13. - 15. Juli 2012
Als ich am Pfingstmontag meinen müden, aber durchweg glücklichen Körper aus der Hockeystadt schleppte begann eigentlich schon die Anreise zum Steiger Cup - zumindest emotional. Und auch wenn die fünf Wochen zwischen den beiden Turnieren zunächst schier unüberwindbar schienen, so steigerte sich die Vorfreude doch von Tag zu Tag und explodierte förmlich, als ich am Donnerstag mit dem Packen meiner Tasche begann und als diese dann auf Grund von Zelt, Schläger, Kulturbeutel und sonstigen anderen Dingen, die man auf einem Turnier eigentlich gar nicht braucht, fast aus allen Nähten platzte und ich den Reißverschluss langsam und vorsichtig zuzog, spätestens da hörte ich wieder diesen liebevollen und unwiderstehlichen Ruf der Hockeystadt. "Ja, ich komme gleich," rief ich zu meiner eigenen Verwunderung zurück und fiel für eine letzte Nacht in der Fremde in mein eigenes Bett.
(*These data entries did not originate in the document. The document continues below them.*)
/-- The matrix state read back from a save area (06 R159). A queued command whose syllable decodes to none is taken as one
without effect.
DESIGN CHOICE, log 120. -/
def rdMx (rd : Rd) : MxState :=
  let h := rdN rd 0 8
  let nt := nbits h 16 5
  let nq := nbits h 8 4
  let rp := rdN rd 24 8
  let cmds : List MxCmd := (List.range (rdN rd 48 8)).map fun c =>
    let o := 64 + 64 * c
    { instr := (okOf (decodeSyl .e (BitVec.ofNat 32 (rdN rd o 4)))).getD .mtfree
      xa0 := rdW rd (o + 8), xa1 := rdW rd (o + 16), xb0 := rdW rd (o + 24), xb1 := rdW rd (o + 32)
      scale := rd (o + 40) 16 }
  let run : Option MxRun :=
    if nbits rp 63 1 = 1 then
      let opnd := nbits rp 48 1 = 1
      let line := nbits rp 32 7
      let hd := cmds.headD { instr := .mtfree }
      let (na, nb) := keptCount hd.instr opnd line (bitsN hd.xa1 63 48)
      some { opnd := opnd, kstep := nbits rp 44 4, line := line, suspended := true
             aLines := (List.range na).map fun l => rdLine rd (4096 + 256 * l) hd.instr
             bLines := (List.range nb).map fun l => rdLine rd (4096 + 256 * (128 + l)) hd.instr }
    else none
  { alloc := nt != 0
    tiles := (List.range nt).map fun t => rdLanes rd (69632 + 16384 * t) 4096
    queues := (List.range nq).map fun q => (List.range (rdN rd (8 + q) 1 / 32)).map fun e =>
      let f := ofmtOf (nbits (rdN rd (16 + q) 1) (2 * e) 2)
      let o := 331776 + 16384 * (4 * q + e)
      { fmt := f
        ready := decide (e + (cmds.filter fun m => match m.instr with
          | .mdrain _ _ qd _ => qd.toNat == q
          | _ => false).length < rdN rd (8 + q) 1 / 32)
        elems := match f with
          | .f32 => rdLanes rd o 4096
          | _ => (rdMany rd 2 o 4096).map (BitVec.ofNat 32) }
    pops := (List.range nq).map fun q => rdN rd (8 + q) 1 % 32
    cmds := cmds, run := run }

end Sys2Proof.Machine
end

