-- ==== Sys2Proof/Machine/Issue.lean ====
section
/-!
DEFINITION. Issuing a bundle of operations: the checks of R44 and R45, stalls, blocks, the guard, the operations
in their order, the loop unit at END, the program counter, the cycle count and the charge of context-cycles
(spec 02 R35 to R45; 04 R108 to R118; 10 R255 to R257; 12 R307; 14 R337, R339, R345).
-/

namespace Sys2Proof.Machine

open Sys2Proof

/-- What an operation answers when it executes in its bundle: the state after it, a precise fault, a block of the
context (with what the context leaves in a waiting list), or a stall of the core. -/
inductive Res
  | ok (s : State)
  | trap (code : Nat) (addr : Word)
  | block (k : BlockKind) (reg : State → State)
  | stall

/-- An operation acts for the context `cur` under the header `hdr`. -/
abbrev Op := State → Res

/-- What a bundle does when it is tried: it leaves a state, or it keeps its context blocked. -/
inductive Went
  | went (s : State)
  | waits (k : BlockKind) (s : State)

/-! Time and charge -/

/-- A pool that has no context-cycle left marks the contexts of the region's subtree (10 R258). -/
def exhaust (d r : Nat) (s : State) : State :=
  foldS (fun c s => modCtx c (fun x => { x with marked := true }) s) (holders s d r) s

/-- Charge n context-cycles to a region and its ancestors (10 R246, R257). DESIGN CHOICE, log 78. -/
def charge (d n rid : Nat) (s : State) : State :=
  foldS (fun r s =>
    match (region? (getDie s d) r).bind (·.pool) with
    | none | some 0 => s
    | some p =>
      let s := modDie d (modRegion r fun g => { g with pool := some (p - n) }) s
      if p ≤ n then exhaust d r s else s) (ancestry (getDie s d) rid) s

/-- n cycles of core k pass (02 R59; 10 R257). DESIGN CHOICE, log 78. -/
def tick (k n : Nat) (s : State) : State :=
  let d := k / 64
  let s := modCore k (fun q => { q with cycles := q.cycles + n }) s
  let s := modDie d (fun x => { x with clock := max x.clock (getCore s k).cycles }) s
  foldS (fun c s => match (getCtx s c).record with
    | some r => charge d n r.rid s
    | none => s) ((List.range 4).map (· + 4 * k)) s

/-- In-flight results of a restored state count from the first cycle in which the context issues (09 R239). -/
def rebaseNow (c : Nat) (s : State) : State :=
  if !(getCtx s c).rebase then s else
  let n := nowOf s c
  modCtx c (fun x => { x with rebase := false, arch := { x.arch with
    inflight := x.arch.inflight.map fun r => { r with due := r.due + n, ready := r.ready + n } } }) s

/-- The core waits until a context's padded results have been written (02 R37). DESIGN CHOICE, log 12. -/
def waitPadded (c : Nat) (s : State) : State :=
  let now := nowOf s c
  let w := ((getArch s c).inflight.filter (!·.late)).foldl (fun m r => max m (landAt r)) 0
  if (getCtx s c).rebase || w < now then s else landNow c (tick (coreOf c) (w + 1 - now) s)

/-- A context is blocked on its bundle since the cycle in which it first blocked so (10 R256). -/
def blockStill (c : Nat) (k : BlockKind) (s : State) : State :=
  let now := nowOf s c
  modCtx c (fun x => { x with block := match x.block with
    | some (j, t) => if j = k then some (j, t) else some (k, now)
    | none => some (k, now) }) s

/-- A context blocks on its bundle; the core stops issuing from it (10 R256). -/
def blockCtx (c : Nat) (k : BlockKind) (s : State) : State := stopIssuing c (blockStill c k s)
Das Gefühl mit dem ich am nächsten Morgen aufwachen sollte war ungefähr das gleiche, was ich am Morgen des 24. Dezembers 1982 hatte. Damals, im stolzen Alter von drei Jahren und zufällig auch an einem Freitag, war ich nachts irgendwie auf den Trichter gekommen, den Weihnachtsmann wirklich gehört, wenn nicht gar persönlich gesehen, zu haben und so randalierte ich neugierig und vorfreudigst den ganzen Tag über an der verschlossenen Wohnzimmertür. Drei Jahrzehnte später hab ich mich allerdings deutlich besser im Griff und so begann die Reise an der S-Bahn-Station Sternschanze verhältnismäßig friedlich.
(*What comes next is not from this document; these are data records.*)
-- ==== Sys2Proof/Machine/Dispatch.lean ====
section
/-!
DEFINITION. exec: one arm for each constructor of Instr, each a direct call of its meaning.
-/

namespace Sys2Proof.Machine

open Sys2Proof
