-- ==== Sys2Proof/Certificates/Slice0/Obligations.lean ====
section
/-!
DEFINITION. The statements for the provers: what reset leaves, the encoding, one step, every instruction's completion
with what it leaves unchanged, every event, the invariant of every step.
-/

namespace Sys2Proof.Claims

open Sys2Proof Sys2Proof.Machine

/-! Scalar values, written from the tables of 04 R92 to R96 -/

/-- Destination, class, value and flags of a scalar instruction (04 R92 to R96; the classes 02 R34). -/
def scalarResult : Instr → Arch → Option (BitVec 6 × Nat × Word × BitVec 8)
  | .add rd ra rb, a => some (rd, 0, xAt a ra + xAt a rb, 0#8)
  | .sub rd ra rb, a => some (rd, 0, xAt a ra - xAt a rb, 0#8)
  | .mul rd ra rb, a => some (rd, 1, xAt a ra * xAt a rb, 0#8)
  | .mulh rd ra rb, a => some (rd, 1, BitVec.ofInt 64 ((xAt a ra).toInt * (xAt a rb).toInt / 2 ^ 64), 0#8)
  | .mulhu rd ra rb, a => some (rd, 1, BitVec.ofNat 64 ((xAt a ra).toNat * (xAt a rb).toNat / 2 ^ 64), 0#8)
  | .div rd ra rb, a =>
    if xAt a rb = 0#64 then some (rd, 2, BitVec.allOnes 64, fDZ)
    else some (rd, 2, BitVec.ofInt 64 ((xAt a ra).toInt.tdiv (xAt a rb).toInt), 0#8)
  | .divu rd ra rb, a =>
    if xAt a rb = 0#64 then some (rd, 2, BitVec.allOnes 64, fDZ)
    else some (rd, 2, BitVec.ofNat 64 ((xAt a ra).toNat / (xAt a rb).toNat), 0#8)
  | .rem rd ra rb, a =>
    if xAt a rb = 0#64 then some (rd, 2, xAt a ra, fDZ)
    else some (rd, 2, BitVec.ofInt 64 ((xAt a ra).toInt.tmod (xAt a rb).toInt), 0#8)
  | .remu rd ra rb, a =>
    if xAt a rb = 0#64 then some (rd, 2, xAt a ra, fDZ)
    else some (rd, 2, BitVec.ofNat 64 ((xAt a ra).toNat % (xAt a rb).toNat), 0#8)
  | .and rd ra rb, a => some (rd, 0, xAt a ra &&& xAt a rb, 0#8)
  | .or rd ra rb, a => some (rd, 0, xAt a ra ||| xAt a rb, 0#8)
  | .xor rd ra rb, a => some (rd, 0, xAt a ra ^^^ xAt a rb, 0#8)
  | .andn rd ra rb, a => some (rd, 0, xAt a ra &&& ~~~(xAt a rb), 0#8)
  | .shl rd ra rb, a => some (rd, 0, xAt a ra <<< ((xAt a rb).toNat % 64), 0#8)
  | .shr rd ra rb, a => some (rd, 0, xAt a ra >>> ((xAt a rb).toNat % 64), 0#8)
  | .sra rd ra rb, a => some (rd, 0, (xAt a ra).sshiftRight ((xAt a rb).toNat % 64), 0#8)
  | .min rd ra rb, a => some (rd, 0, if (xAt a ra).toInt ≤ (xAt a rb).toInt then xAt a ra else xAt a rb, 0#8)
  | .max rd ra rb, a => some (rd, 0, if (xAt a rb).toInt < (xAt a ra).toInt then xAt a ra else xAt a rb, 0#8)
  | .minu rd ra rb, a => some (rd, 0, if (xAt a ra).toNat ≤ (xAt a rb).toNat then xAt a ra else xAt a rb, 0#8)
  | .maxu rd ra rb, a => some (rd, 0, if (xAt a rb).toNat < (xAt a ra).toNat then xAt a ra else xAt a rb, 0#8)
  | .sel rd ra rb pc, a => some (rd, 0, if pc = 0#4 ∨ (a.p.getD pc.toNat 0#128).getLsbD 0 then xAt a ra else xAt a rb, 0#8)
  | .clz rd ra, a => some (rd, 0, BitVec.ofNat 64 (((List.range 64).find? fun n => (xAt a ra).getLsbD (63 - n)).getD 64), 0#8)
  | .ctz rd ra, a => some (rd, 0, BitVec.ofNat 64 (((List.range 64).find? fun n => (xAt a ra).getLsbD n).getD 64), 0#8)
  | .popc rd ra, a => some (rd, 0, BitVec.ofNat 64 ((List.range 64).countP fun n => (xAt a ra).getLsbD n), 0#8)
  | .lea rd ra rb sh, a => some (rd, 0, xAt a ra + xAt a rb <<< sh.toNat, 0#8)
  | .sext rd ra ew, a => some (rd, 0, match ew with
      | .w8 => ((xAt a ra).setWidth 8).signExtend 64
      | .w16 => ((xAt a ra).setWidth 16).signExtend 64
      | .w32 => ((xAt a ra).setWidth 32).signExtend 64, 0#8)
  | .zext rd ra ew, a => some (rd, 0, match ew with
      | .w8 => ((xAt a ra).setWidth 8).setWidth 64
      | .w16 => ((xAt a ra).setWidth 16).setWidth 64
      | .w32 => ((xAt a ra).setWidth 32).setWidth 64, 0#8)
  | .addi rd ra imm, a => some (rd, 0, xAt a ra + imm.signExtend 64, 0#8)
  | .andi rd ra imm, a => some (rd, 0, xAt a ra &&& imm.signExtend 64, 0#8)
  | .ori rd ra imm, a => some (rd, 0, xAt a ra ||| imm.signExtend 64, 0#8)
  | .xori rd ra imm, a => some (rd, 0, xAt a ra ^^^ imm.signExtend 64, 0#8)
  | .shli rd ra sh, a => some (rd, 0, xAt a ra <<< sh.toNat, 0#8)
  | .shri rd ra sh, a => some (rd, 0, xAt a ra >>> sh.toNat, 0#8)
  | .srai rd ra sh, a => some (rd, 0, (xAt a ra).sshiftRight sh.toNat, 0#8)
  | .movi rd imm, _ => some (rd, 0, imm.signExtend 64, 0#8)
  | .movhi rd hw imm, a =>
    some (rd, 0, (xAt a rd &&& ~~~(0xFFFF#64 <<< (16 * hw.toNat))) ||| (imm.setWidth 64 <<< (16 * hw.toNat)), 0#8)
  | _, _ => none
Ich und meine Begleiter bogen irgendwann am frühen Abend am schönen Baldeneysee links ab und rollten mit dem gelben Los-Camuchos-Ungetüm auf die ETuF-Clubanlage, passierten die Messingplakete mit der Aufschrift "Diese Schranke wurde mit freundlicher, finanzieller Unterstützung durch Tobi W. rekonstruiert" und tasteten uns langsam vorwärts und dann war es soweit: Die Nebelschwaden der Ungeduld rissen auf und gaben den Blick auf etwas frei, was - obwohl der Himmel wolkenverhangen war - glänzte, als wenn es in strahlendem Sonnenschein läge. Die Hockeystadt war erreicht und uns wehte ihr lieblicher Duft in die Nase.
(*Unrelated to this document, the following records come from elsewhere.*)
theorem aset (ad : BitVec 4) (ra : BitVec 6) (imm : BitVec 14) : Statement (.aset ad ra imm) := by
  intro sl hs _
  cases (show some Slot.a = some sl from hs)
  have d (w : BitVec 32) (h : fN w 24 8 = 0x3) : candidate .a w = some (.aset (fB w 20 4) (fB w 14 6) (fB w 0 14)) := by
    show candAddress w = _
    unfold candAddress; rw [h]; rfl
  obtain ⟨e0, e1, e2, e3⟩ := fields27 0x3 (by decide) ad ra imm
  show candidate .a (mkW 0x3 (ad.toNat * 1048576 + ra.toNat * 16384 + imm.toNat)) = _
  rw [d _ e0, e1, e2, e3]

theorem ainc (rd : BitVec 6) (ad : BitVec 4) (imm : BitVec 14) : Statement (.ainc rd ad imm) := by
  intro sl hs _
  cases (show some Slot.a = some sl from hs)
  have := rd.isLt; have := ad.isLt; have := imm.isLt
  have d (w : BitVec 32) (h : fN w 24 8 = 0x4) : candidate .a w = some (.ainc (fB w 14 6) (fB w 20 4) (fB w 0 14)) := by
    show candAddress w = _
    unfold candAddress; rw [h]; rfl
  show candidate .a (mkW 0x4 (ad.toNat * 1048576 + rd.toNat * 16384 + imm.toNat)) = _
  rw [d _ (fN_op _ _ (by decide) (by omega))]
  rw [fB_eq 6 _ _ 14 rd (by decide) (by omega) (by omega),
    fB_eq 4 _ _ 20 ad (by decide) (by omega) (by omega),
    fB_eq 14 _ _ 0 imm (by decide) (by omega) (by omega)]

theorem astr (ad : BitVec 4) (ra : BitVec 6) (lvl : BitVec 3) : Statement (.astr ad ra lvl) := by
  intro sl hs _
  cases (show some Slot.a = some sl from hs)
  have d (w : BitVec 32) (h : fN w 24 8 = 0x5) : candidate .a w = some (.astr (fB w 20 4) (fB w 14 6) (fB w 0 3)) := by
    show candAddress w = _
    unfold candAddress; rw [h]; rfl
  obtain ⟨e0, e1, e2, e3⟩ := fields28 0x5 (by decide) ad ra lvl
  show candidate .a (mkW 0x5 (ad.toNat * 1048576 + ra.toNat * 16384 + lvl.toNat)) = _
  rw [d _ e0, e1, e2, e3]

theorem scl (e : BitVec 4) (ra : BitVec 6) (c : BitVec 3) : Statement (.scl e ra c) := by
  intro sl hs _
  cases (show some Slot.a = some sl from hs)
  have d (w : BitVec 32) (h : fN w 24 8 = 0x6) : candidate .a w = some (.scl (fB w 20 4) (fB w 14 6) (fB w 0 3)) := by
    show candAddress w = _
    unfold candAddress; rw [h]; rfl
  obtain ⟨e0, e1, e2, e3⟩ := fields28 0x6 (by decide) e ra c
  show candidate .a (mkW 0x6 (e.toNat * 1048576 + ra.toNat * 16384 + c.toNat)) = _
  rw [d _ e0, e1, e2, e3]

theorem mma (mf : MF) (td : BitVec 4) (ra : BitVec 6) (rb : BitVec 6) (n : BitVec 4) : Statement (.mma mf td ra rb n) := by
  intro sl hs _
  cases (show some Slot.e = some sl from hs)
  have := mf.code_lt; have := td.isLt; have := ra.isLt; have := rb.isLt; have := n.isLt
  have d (w : BitVec 32) (h : fN w 24 8 = 0x1) : candidate .e w = (MF.ofCode (fN w 0 2)).bind fun mf => some (.mma mf (fB w 20 4) (fB w 12 6) (fB w 6 6) (fB w 2 4)) := by
    show candEngine w = _
    unfold candEngine; rw [h]; rfl
  show candidate .e (mkW 0x1 (td.toNat * 1048576 + ra.toNat * 4096 + rb.toNat * 64 + n.toNat * 4 + mf.code)) = _
  rw [d _ (fN_op _ _ (by decide) (by omega))]
  rw [fN_eq 2 _ _ 0 mf.code (by decide) (by omega) (by omega),
    MF.ofCode_code mf,
    fB_eq 4 _ _ 20 td (by decide) (by omega) (by omega),
    fB_eq 6 _ _ 12 ra (by decide) (by omega) (by omega),
    fB_eq 6 _ _ 6 rb (by decide) (by omega) (by omega),
    fB_eq 4 _ _ 2 n (by decide) (by omega) (by omega)]
  rfl

theorem mmr (mf : MF) (mode : MMode) (td : BitVec 4) (ra : BitVec 6) (rb : BitVec 6) : Statement (.mmr mf mode td ra rb) := by
  intro sl hs _
  cases (show some Slot.e = some sl from hs)
  have := mf.code_lt; have := mode.code_lt; have := td.isLt; have := ra.isLt; have := rb.isLt
  have d (w : BitVec 32) (h : fN w 24 8 = 0x2) : candidate .e w = (MF.ofCode (fN w 0 2)).bind fun mf => (MMode.ofCode (fN w 18 2)).bind fun mode => some (.mmr mf mode (fB w 20 4) (fB w 12 6) (fB w 6 6)) := by
    show candEngine w = _
    unfold candEngine; rw [h]; rfl
  show candidate .e (mkW 0x2 (td.toNat * 1048576 + mode.code * 262144 + ra.toNat * 4096 + rb.toNat * 64 + mf.code)) = _
  rw [d _ (fN_op _ _ (by decide) (by omega))]
  rw [fN_eq 2 _ _ 0 mf.code (by decide) (by omega) (by omega),
    MF.ofCode_code mf,
    fN_eq 2 _ _ 18 mode.code (by decide) (by omega) (by omega),
    MMode.ofCode_code mode,
    fB_eq 4 _ _ 20 td (by decide) (by omega) (by omega),
    fB_eq 6 _ _ 12 ra (by decide) (by omega) (by omega),
    fB_eq 6 _ _ 6 rb (by decide) (by omega) (by omega)]
  rfl

theorem mload (td : BitVec 4) (ra : BitVec 6) : Statement (.mload td ra) := by
  intro sl hs _
  cases (show some Slot.e = some sl from hs)
  have := td.isLt; have := ra.isLt
  have d (w : BitVec 32) (h : fN w 24 8 = 0x3) : candidate .e w = some (.mload (fB w 20 4) (fB w 12 6)) := by
    show candEngine w = _
    unfold candEngine; rw [h]; rfl
  show candidate .e (mkW 0x3 (td.toNat * 1048576 + ra.toNat * 4096)) = _
  rw [d _ (fN_op _ _ (by decide) (by omega))]
  rw [fB_eq 4 _ _ 20 td (by decide) (by omega) (by omega),
    fB_eq 6 _ _ 12 ra (by decide) (by omega) (by omega)]

theorem mdrain (of_ : OFmt) (clr : Bool) (q : BitVec 3) (td : BitVec 4) : Statement (.mdrain of_ clr q td) := by
  intro sl hs _
  cases (show some Slot.e = some sl from hs)
  have := of_.code_lt; have := boolCode_lt clr; have := q.isLt; have := td.isLt
  have d (w : BitVec 32) (h : fN w 24 8 = 0x4) : candidate .e w = (OFmt.ofCode (fN w 2 4)).bind fun of_ => some (.mdrain of_ (fT w 6) (fB w 12 3) (fB w 20 4)) := by
    show candEngine w = _
    unfold candEngine; rw [h]; rfl
  show candidate .e (mkW 0x4 (td.toNat * 1048576 + q.toNat * 4096 + boolCode clr * 64 + of_.code * 4)) = _
  rw [d _ (fN_op _ _ (by decide) (by omega))]
  rw [fN_eq 4 _ _ 2 of_.code (by decide) (by omega) (by omega),
    OFmt.ofCode_code of_,
    fT_eq _ _ 6 clr (by decide) (by omega) (by omega),
    fB_eq 3 _ _ 12 q (by decide) (by omega) (by omega),
    fB_eq 4 _ _ 20 td (by decide) (by omega) (by omega)]
  rfl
"Hier wollen wir nie wieder weg," dachten wir bei uns und damit das auch möglichst schwer werden würde, fuhren wir das gelbe Monster erstmal auf dem Zeltplatz derartig fest, dass massive Mithilfe aller Umherstehender nötig wurde um das Gefährt wieder freizubekommen. Als auch das geschafft und die Zelte aufgebaut waren, öffnete der Himmel das erste mal seine Schleusen und die sonst eher immer am Bierpilz aufbrandende Welcome-Party wurde kurzum in das Partyzelt verlegt, so dass das Wetter uns - zumindest für diesen Abend - nichts mehr anhaben konnte.
Wie es sich für die Hockeyfamilie gehört war die darauffolgende Party standesgemäß, langsam füllte sich die Clubanlage, der Zeltplatz und das Partyzelt und die Kapelle spielte unglaublich gut auf. Freunde, Fremde und sogar fremde Freunde lagen sich in den Armen und die Stimmung hätte nicht besser sein können.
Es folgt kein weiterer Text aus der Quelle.